At around the same time, I was lovingly playing “Spiro 2: Gateway to Glimmer © 1999”. That game was one to love. I didn’t play the first instalment until finishing the last with “Spiro 3: Year of the Dragon”, then revisiting the first game because I loved them so much. It is a great action adventure style game, with a simple but enthralling storyline that both I and my 3 siblings played to death. Just something about collecting those Jems… I think that was when I first became a hoarder in games. The collection of PS1 games began to grow, and the ps1 became a great and friend console. Damn I loved those years.

Right PlayStation done. Those were the titles that stood out for me personally as all-time fav’s and it was important to list them as they really acclimatised me for what was to come and sowed the seed for my “addiction?” to games for the next ten years. So that leaves the PlayStation 2, Xbox Original, Xbox 360 and PC… Bring on part two in my next blog!

A History of computer games: 2000's


The 2000’s saw a great leap in gaming technology. Shifts were seen among the contender’s as to who lead the race and the speed at which gaming graphics advanced, steadily increased to what we have now in modern day.
At the very end of the 1990’a ‘Sega’s Dreamcast’ marked the start of sixth Generation gaming consoles. It was closely followed by Sony’s PlayStation 2, Microsoft’s Xbox, and Nintendo’s Game Cube. The ‘Dreamcast’ was released in 1999 in America and Europe and had strong sales at the start of its life but due to PlayStation 2’s close release a year later it struggled to compete and wasn’t as popular. Dreamcast having a brand new 128-bit gaming system marked a new generation of gaming, with better graphics and a better quality of gaming experience. Dreamcast started off the world of gaming internet with ‘SegaNet’ allowing you to play games online, this service was the pathway for future features like it such as Xbox Live, which uses the same features allowing gamers to connect online and play together. Dreamcast brought out some memorable games leading to its success in the first couple of years, games such as ‘Soul Calibur’, ‘Sonic Adventure’ and The House of Dead 2’. Sega sports titles help to shadow the lack of electronic arts. 
 Soon Dreamcast was ahead of Nintendo 64 allowing it to be the most popular gaming system; however the rise of the Playstation 2 marked the end of the Dreamcast for Sega. Dreamcast sales decreased, and Sega finally discontinued the Dreamcast in March 2001 and withdrew entirely from the console hardware business, making it the company's final console.

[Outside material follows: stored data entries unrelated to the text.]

-- ==== Sys2Proof/Laws/State.lean ====
section
/-! SUPPORT. What each update of the state leaves and changes: one lemma for each field and each update, so that no later proof unfolds a record
update; what `State.act` and `step` answer. -/

namespace Sys2Proof.Machine

open Sys2Proof
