-- ==== Sys2Proof/Laws/CanonStore.lean ====
section
/-! SUPPORT. What changes of single parts keep, through the shared operations, the point store, the scan engine, the ridge and the commit engine (Laws/Canon.lean). -/

namespace Sys2Proof.Machine

open Sys2Proof

/-! ### State -/

theorem Chip.withPd2_canon {vt : Inv} {m : Chip} {x} (h0 : Canon vt m) : Canon vt (m.withPd2 x) := vt.pd2' h0

theorem Chip.withClk_canon {vt : Inv} {m : Chip} {x} (h0 : Canon vt m) : Canon vt (m.withClk x) := vt.clk' h0

theorem Chip.withReqs_canon {vt : Inv} {m : Chip} {x} (h0 : Canon vt m) : Canon vt (m.withReqs x) := vt.reqs' h0

theorem Chip.withUnits_canon {vt : Inv} {m : Chip} {x} (h0 : Canon vt m) : Canon vt (m.withUnits x) := vt.units' h0

theorem Chip.withRings_canon {vt : Inv} {m : Chip} {x} (h0 : Canon vt m) : Canon vt (m.withRings x) := vt.rings' h0

theorem Chip.withPts_canon {vt : Inv} {m : Chip} {x} (h0 : Canon vt m) : Canon vt (m.withPts x) := vt.pts' h0

theorem Chip.withCom_canon {vt : Inv} {m : Chip} {x} (h0 : Canon vt m) : Canon vt (m.withCom x) := vt.com' h0

theorem Chip.withBoot_canon {vt : Inv} {m : Chip} {x} (h0 : Canon vt m) : Canon vt (m.withBoot x) := vt.boot' h0

theorem Chip.withScan_canon {vt : Inv} {m : Chip} {x} (h0 : Canon vt m) : Canon vt (m.withScan x) := vt.scan' h0

theorem Chip.withTxn_canon {vt : Inv} {m : Chip} {x} (h0 : Canon vt m) : Canon vt (m.withTxn x) := vt.txn' h0

theorem Chip.withUpl_canon {vt : Inv} {m : Chip} {x} (h0 : Canon vt m) : Canon vt (m.withUpl x) := vt.upl' h0

theorem Chip.withSadl_canon {vt : Inv} {m : Chip} {x} (h0 : Canon vt m) : Canon vt (m.withSadl x) := vt.sadl' h0

theorem Chip.withRidge_canon {vt : Inv} {m : Chip} {x} (h0 : Canon vt m) : Canon vt (m.withRidge x) := vt.ridge' h0

theorem Chip.withKeep_canon {vt : Inv} {m : Chip} {x} (h0 : Canon vt m) : Canon vt (m.withKeep x) := vt.keep' h0

theorem Chip.withTotals_canon {vt : Inv} {m : Chip} {x} (h0 : Canon vt m) : Canon vt (m.withTotals x) := vt.totals' h0

theorem Chip.withMeter_canon {vt : Inv} {m : Chip} {x} (h0 : Canon vt m) : Canon vt (m.withMeter x) := vt.meter' h0

theorem Chip.withVault_canon {vt : Inv} {m : Chip} {x} (h0 : Canon vt m) : Canon vt (m.withVault x) := vt.vault' h0

theorem Chip.withLoop_canon {vt : Inv} {m : Chip} {x} (h0 : Canon vt m) : Canon vt (m.withLoop x) := vt.loop' h0

theorem Chip.withPorts_canon {vt : Inv} {m : Chip} {x} (h0 : Canon vt m) : Canon vt (m.withPorts x) := vt.ports' h0

theorem Chip.withLamp_canon {vt : Inv} {m : Chip} {x} (h0 : Canon vt m) : Canon vt (m.withLamp x) := vt.lamp' h0

theorem Chip.withPlan_canon {vt : Inv} {m : Chip} {x} (h0 : Canon vt m) : Canon vt (m.withPlan x) := vt.plan' h0

theorem Chip.withGuard_canon {vt : InvT} {m : Chip} {g : Guard} (h0 : Canon vt.toInv m) (hg : g.table = m.guard.table) : Canon vt.toInv (m.withGuard g) := vt.guardT h0 hg

theorem Chip.withPanel_canon {vt : Inv} {m : Chip} {x} (h0 : Canon vt m) : Canon vt (m.withPanel x) := vt.panel' h0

The PlayStation 2 showed a real upgrade in the world of gaming, not only using CD-ROM but also being compatible with DVD-ROM and CD’s. This marked the beginning of a whole new gaming experience. The PS2 allowed you to use the online gaming experience enabling you to play multiplayer using a PlayStation 2 network adapter. PlayStation 2 had the most sales worldwide for a console ever and is seen as the best selling gaming system of all time. PlayStation released accessories that would enable a better and more up to date gaming experience, for example the ‘Eye Toy’, ‘Headset’, ‘Guitar’ which was used for either Band Hero or Guitar Hero which was also sold alongside a drum kit and microphone. Playstation 2 technology has allowed it to be able to emulate other older gaming systems, such as Atari 2600, Game Boy, Mega Drive/ Genesis and the Nintendo Entertainment System. 

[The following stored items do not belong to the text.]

theorem Chip.servo_canon {vt : Inv} {m : Chip} {o : Int} (h0 : Canon vt m) : Canon vt (Chip.servo m o) := by
  unfold Chip.servo
  repeat' first | with_reducible assumption | with_reducible apply Chip.put_canon | with_reducible apply Chip.setTrust_canon | with_reducible apply Chip.ptpShow_canon | with_reducible apply Chip.slew_canon | with_reducible apply Chip.timeStep_canon | with_reducible apply Chip.setUpl_canon | with_reducible apply Chip.setReg_canon | with_reducible apply Canon.ite

theorem Chip.sync_canon {vt : Inv} {m : Chip} {u : Nat} {ident : DWord} {sec : Nat} {ns : Nat} {rx : Nat} (h0 : Canon vt m) : Canon vt (Chip.sync m u ident sec ns rx) := by
  unfold Chip.sync
  repeat' first | with_reducible assumption | with_reducible apply Chip.servo_canon | with_reducible apply Canon.ite | split | with_reducible refine Canon.snd (by assumption) ?_ | with_reducible refine Canon.fst (by assumption) ?_ | with_reducible refine Canon.mid (by assumption) ?_ | with_reducible refine Canon.thd (by assumption) ?_ | dsimp only

theorem Chip.delayResp_canon {vt : Inv} {m : Chip} {u : Nat} {d : Nat} (h0 : Canon vt m) : Canon vt (Chip.delayResp m u d) := by
  unfold Chip.delayResp
  repeat' first | with_reducible assumption | with_reducible apply Chip.setUpl_canon | with_reducible apply Canon.ite

theorem Chip.ptpNext_canon {vt : Inv} {m : Chip} {u : Nat} (h0 : Canon vt m) : Canon vt (Chip.ptpNext m u).2 := by
  unfold Chip.ptpNext
  repeat' first | with_reducible assumption | with_reducible apply Chip.setUpl_canon | dsimp only

theorem Chip.syncSend_canon {vt : Inv} {m : Chip} {u : Nat} (h0 : Canon vt m) : Canon vt (Chip.syncSend m u) := by
  unfold Chip.syncSend
  repeat' first | with_reducible assumption | with_reducible apply Chip.emit_canon | with_reducible apply Chip.ptpNext_canon | with_reducible apply Canon.ite | split | with_reducible refine Canon.snd (by assumption) ?_ | with_reducible refine Canon.fst (by assumption) ?_ | with_reducible refine Canon.mid (by assumption) ?_ | with_reducible refine Canon.thd (by assumption) ?_ | dsimp only

theorem Chip.announceSend_canon {vt : Inv} {m : Chip} {u : Nat} (h0 : Canon vt m) : Canon vt (Chip.announceSend m u) := by
  unfold Chip.announceSend
  repeat' first | with_reducible assumption | with_reducible apply Chip.emit_canon | with_reducible apply Chip.ptpNext_canon | with_reducible apply Canon.ite | split | with_reducible refine Canon.snd (by assumption) ?_ | with_reducible refine Canon.fst (by assumption) ?_ | with_reducible refine Canon.mid (by assumption) ?_ | with_reducible refine Canon.thd (by assumption) ?_ | dsimp only

theorem Chip.delayReq_canon {vt : Inv} {m : Chip} {u : Nat} {seq : Nat} {rx : Nat} (h0 : Canon vt m) : Canon vt (Chip.delayReq m u seq rx) := by
  unfold Chip.delayReq
  repeat' first | with_reducible assumption | with_reducible apply Chip.emit_canon | with_reducible apply Canon.ite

PlayStation 2 was closely followed by Nintendo’s GameCube which was released in 2001. Nintendo decided to use Mini-DVD to store games on meaning that it wasn’t compatible with DVD’s so didn’t have the appeal that the PlayStation 2 or Dreamcast had. It had advantages that it was smaller and more portable friendly than the other two, but it was just a bit too weak and a bit too limited in terms of what it could do to be a serious contender to next gen games. The most memorable games that were played on the GameCube were ‘Mario’ and ‘The Legend of Zelda’. My personal favourites were ‘Soul Calibur 2’ and Super smash bro’s. 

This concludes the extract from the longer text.